*Work to complete*
Could you filter the records below down to the lines that include the word "Bool"?
──────────────────────────────
/-- `IDENT_REPLY` (R413, R414, R418). -/
def execIdentReply (up : Bool) (f : HbFrame) (s : State) : Out :=
  if f.payload.length ≠ 7 then .fault (.illFormed "IDENT_REPLY")
  else .next (s.hbToHead up f (fun s =>
    match s.hb.phase with
    | .ident p down =>
      if pay f 0 = p ∧ up = !down then
        let bad := decide (pay f 1 ≠ p)
        let s := s.modMember p (fun m => { m with
          addr := pay f 1, enumerated := true, viaDn := down, out := bad, version := pay f 2 })
        let s := s.hbDigestCheck p (payBE f 3 4)
        let s := if bad then (s.setHbd 2).raise .afe Ev.CHAIN_ADDR_FAULT p s.hb.sweep else s
        s.hbIdentNext p down true
      else s
    | _ => s))

/-- `IDENT_TIMEOUT` (R413). -/
def execIdentTimeout (s : State) : Out :=
  match s.hb.phase with
  | .ident p down => .next (s.onlyIf (hbHead s) (fun s => s.hbIdentNext p down false))
  | _ => .next s

/-- `RING_ENUM_TIMEOUT` (R413). -/
def execRingEnumTimeout (s : State) : Out :=
  .next (s.onlyIf (hbHead s && decide (s.hb.phase = .ringEnum)) (fun s =>
    ({ s with hb := { s.hb with ringBroken := true, enumSent := false } }).hbIdent 1 false))

/-- `HEAD_LISTEN_END`: without an ENUM the device becomes the head and enumerates (R412). -/
def execHeadListenEnd (s : State) : Out :=
  .next (s.onlyIf (hbOn s && s.hb.listening) (fun s =>
    ({ s with hb := { s.hb with role := .head, pos := 0, listening := false
                                members := [{ pos := 0, enumerated := true }] } }).hbEnumerate))

/-- `REENUMERATE`: the interval ends (R412); the enumeration takes the place of the next sweep. -/
def execReenumerate (s : State) : Out :=
  .next (s.onlyIf (hbHead s && s.rfld Reg.HBD_CTL 16 8 != 0) (fun s => { s with hb := { s.hb with enumDue := true } }))

/-- `HBD_REENUM_CMD` (R412). -/
def execHbdReenumCmd (s : State) : Out :=
  .next (s.onlyIf (hbHead s) (fun s => { s with hb := { s.hb with enumDue := true } }))

/-! ## Delays (R415) -/

/-- `PING` (R415). -/
def execPing (up : Bool) (f : HbFrame) (s : State) : Out :=
  if f.payload.length ≠ 1 then .fault (.illFormed "PING")
  else .next (s.hbToMember up f (fun s => { s with hb := { s.hb with echoDue := some up } }))

/-- `ECHO_SEND`: 10.00 µs after the PING, on the port it came from (R411, R415). -/
def execEchoSend (s : State) : Out :=
  match s.hb.echoDue with
  | some up =>
    .next (s.onlyIf s.cel.running (fun s =>
      ({ s with hb := { s.hb with echoDue := none } }).hbSend up 5 false 0 [s.hb.pos]))
  | none => .next s

/-- The middle of four measured delays. -/
def median4 (l : List Nat) : Nat :=
  let m := l.mergeSort (fun a b => decide (a ≤ b))
  (roundNear ((m.getD 1 0 + m.getD 2 0 : Nat) : Int) 2).toNat

/-- `ECHO`: `rt` is the measured time in 10 ns (R415). -/
def execEcho (up : Bool) (f : HbFrame) (rt : Nat) (s : State) : Out :=
  if f.payload.length ≠ 1 then .fault (.illFormed "ECHO")
  else .next (s.hbToHead up f (fun s =>
    match s.hb.phase with
    | .ping p down got =>
      if pay f 0 = p ∧ up = !down then
        let got := got ++ [(openRound ((rt : Int) - 3000) 2).toNat]
        if got.length < 4 then
          ({ s with hb := { s.hb with phase := .ping p down got } }).hbSend up 4 false (memberAt s p).addr [p]
        else
          let d := median4 got
          let s := s.modMember p (fun m => if down then { m with delayDn := d } else { m with delayUp := d })
          s.hbPings (some (p, down))
      else s
    | _ => s))

/-- `SETUP` (R415, R417). -/
def execSetup (up : Bool) (f : HbFrame) (s : State) : Out :=
  if f.payload.length ≠ 7 then .fault (.illFormed "SETUP")
  else .next (s.hbToMember up f (fun s =>
    let v := pay f 5
    let fell := decide (v < s.hb.version)
    let s : State := { s with hb := { s.hb with
      delayUp := payBE f 1 2, delayDn := payBE f 3 2, version := v, split := pay f 6 } }
    if fell then s.raise .afe Ev.CHAIN_VERSION s.hb.pos s.hb.sweep else s))

/-! ## Sweeps (R416, R419 to R423) -/

/-- Positions to read, each with its port (R421, R422): ascending, those beyond a break through HB_DN. -/
def hbReadList (s : State) : List (Nat × Bool) :=
  let ms := (hbMembers s).filter (fun m => !m.out)
  (ms.filter (fun m => !m.viaDn)).map (fun m => (m.pos, false)) ++
  ((ms.filter (fun m => m.viaDn)).reverse).map (fun m => (m.pos, true))

/-- READ to a position (R421, R428), and what is left to read. -/
def State.hbRead (s : State) (l : List (Nat × Bool)) : State :=
  match l with
  | [] => { s with hb := { s.hb with phase := .reading none [] } }
  | (p, down) :: rest =>
    let m := memberAt s p
    let xv := m.x.isSome
    let s : State := { s with hb := { s.hb with phase := .reading (some (p, down)) rest } }
    let s := s.modMember p (fun m => { m with x := none })
    s.hbSend (!down) 8 false m.addr
      (bytesBE 4 s.hb.sweep ++ [p, toTwos 8 (m.x.getD 0), b2n xv, 0])

/-- Byte pairs of a member's last response. -/
def respBE (m : HbMember) (i n : Nat) : Nat := ((m.resp.drop i).take n).foldl (fun a b => a * 256 + b) 0

/-- A response reports a bit of bytes 8 and 9. -/
def respFlag (m : HbMember) (i : Nat) : Bool := hasBit (respBE m 8 2) i

/-- The string of a position (R427). -/
def hbStringOf (s : State) (p : Nat) : Nat :=
  let sp := s.rfld Reg.HBD_STRING 0 5
  if sp = 0 ∨ p < sp then 0 else 1

/-- A protective request of a string is active (R427). -/
def hbRequest (s : State) (n : Nat) : Bool :=
  (decide (n = 0) && s.cel.demand) ||
  s.hb.members.any (fun m => decide (hbStringOf s m.pos = n) &&
    (m.unmon || (m.resp != [] && (respFlag m 1 || respFlag m 2))))

/-- The decision of one string: latched, raised, and at the head its own lines (R427). -/
def State.hbDecide (s : State) (n : Nat) : State :=
  if hbRequest s n ∧ ¬ hasBit s.hb.strOpen n then
    let lead := if n = 0 then 0 else s.rfld Reg.HBD_STRING 0 5
    let s : State := { s with hb := { s.hb with
      strOpen := setBit s.hb.strOpen n, leadOpen := s.hb.leadOpen || decide (n = 0) } }
    (s.celLines).raise .afe Ev.STRING_OPEN lead s.hb.sweep
  else s

/-- `SWEEP_START`: the head's chain time `now` at the end of the TRIGGER and `phase`, the time since its last
aperture in 10 ns (R416, R421). An enumeration that is due takes the sweep's place (R412).
The string decisions are evaluated before the TRIGGER that carries them, and at the sweep's end (R427; log entry 101). -/
def execSweepStart (now phase : Nat) (s : State) : Out :=
  .next (s.onlyIf (hbHead s && decide (s.hb.phase = .idle)) (fun s =>
    if s.hb.enumDue then s.hbEnumerate
    else if !bitOf (s.reg Reg.HBD_CTL) 0 then s
    else
      let s := (s.hbDecide 0).hbDecide 1
      let lead := s.rfld Reg.HBD_SWEEP 16 10
      let n := wrapAdd 32 s.hb.sweep 1
      let again := s.hb.resweepDue
      let s : State := { s with
        hb := { s.hb with
          sweep := n, chainTime := now % 2 ^ 32, tap := wrapAdd 32 now lead, missRun := 0, breakUp := none, ownRead := false
          resweep := again, resweepDue := false
          resweeps := if again then satAdd 8 s.hb.resweeps 1 else s.hb.resweeps
          members := s.hb.members.map (fun m => { m with answered := false, split := false }) }
        cel := { s.cel with trigger := some (phase + lead * 100, phase) } }
      let pl := bytesBE 4 n ++ bytesBE 4 (now % 2 ^ 32) ++ bytesBE 2 lead ++ [s.hb.strOpen]
      let s := s.hbSend true 7 true 0 pl
      let s := if bitOf (s.reg Reg.HBD_CTL) 1 && s.hb.ringBroken then
        s.emit (s.hbOut false 7 s.hb.alive true 0 pl) else s
      s.hbRead (hbReadList s)))

/-- A string lead whose STR bit reads open stops its lines (R427). -/
def State.hbString (s : State) (bits : Nat) (lead1 : Bool) : State :=
  ({ s with hb := { s.hb with strOpen := bits % 4, leadOpen := lead1 && hasBit bits 1 } }).celLines

/-- A correction of the sweep number or of the chain time is counted and raised at most once per 10 s (R419). -/
def State.hbCorrected (s : State) : State :=
  let s : State := { s with hb := { s.hb with tcorr := true } }
  let due := match s.hb.corrAt with
    | none => true
    | some t => decide (t + 10 ≤ s.opsec)
  if due then
    ({ s with hb := { s.hb with corrAt := some s.opsec } }).raise .afe Ev.CHAIN_CORRECTION s.hb.pos s.hb.sweep
  else s

/-- `TRIGGER` at a member: `own` is its free-running chain time at the end of the frame and `phase` the time
since its last aperture in 10 ns (R416, R419, R427). -/
def execTrigger (up : Bool) (f : HbFrame) (own phase : Nat) (s : State) : Out :=
  if f.payload.length ≠ 11 then .fault (.illFormed "TRIGGER")
  else if ¬ hbMember s then .next s
  else if ¬ (hbMine s f || f.bcast) then .next ((s.hbHear f).hbRepeat up f)
  else
    let rep (s : State) := if f.bcast then s.hbRepeat up f else s
    let (ok, s) := (s.hbHear f).hbAccept f
    if ok = false then .next (rep s)
    else
      let d := if up then s.hb.delayDn else s.hb.delayUp
      let sweep := payBE f 0 4
      let set := payBE f 4 4 + d / 100
      let lead := payBE f 8 2
      let since := toTwos 32 ((own : Int) - s.hb.chainTime)
      let diff : Int := sext 32 (toTwos 32 ((set : Int) - own))
      let badSweep := s.hb.swept && decide (sweep ≠ wrapAdd 32 s.hb.sweep 1)
      let badTime := s.hb.swept && decide (1000 + since < diff.natAbs * 100)
      let s : State := { s with
        hb := { s.hb with
          sweep := sweep, chainTime := set % 2 ^ 32, swept := true, tcorr := false
          corrSweeps := if badSweep then satAdd 8 s.hb.corrSweeps 1 else s.hb.corrSweeps
          corrTimes := if badTime then satAdd 8 s.hb.corrTimes 1 else s.hb.corrTimes
          corrLast := if badTime then clampInt (-32768) 32767 diff else s.hb.corrLast }
        cel := { s.cel with trigger := some (phase + lead * 100 - d, phase) } }
      let s := if badSweep || badTime then s.hbCorrected else s
      let lead1 := decide (s.hb.split ≠ 0) && decide (s.hb.pos = s.hb.split)
      .next (rep (s.hbString (pay f 10) lead1))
──────────────────────────────
*Final answer*
def execIdentReply (up : Bool) (f : HbFrame) (s : State) : Out :=
def execPing (up : Bool) (f : HbFrame) (s : State) : Out :=
def execEcho (up : Bool) (f : HbFrame) (rt : Nat) (s : State) : Out :=
def execSetup (up : Bool) (f : HbFrame) (s : State) : Out :=
def hbReadList (s : State) : List (Nat × Bool) :=
def State.hbRead (s : State) (l : List (Nat × Bool)) : State :=
def respFlag (m : HbMember) (i : Nat) : Bool := hasBit (respBE m 8 2) i
def hbRequest (s : State) (n : Nat) : Bool :=
def State.hbString (s : State) (bits : Nat) (lead1 : Bool) : State :=
def execTrigger (up : Bool) (f : HbFrame) (own phase : Nat) (s : State) : Out :=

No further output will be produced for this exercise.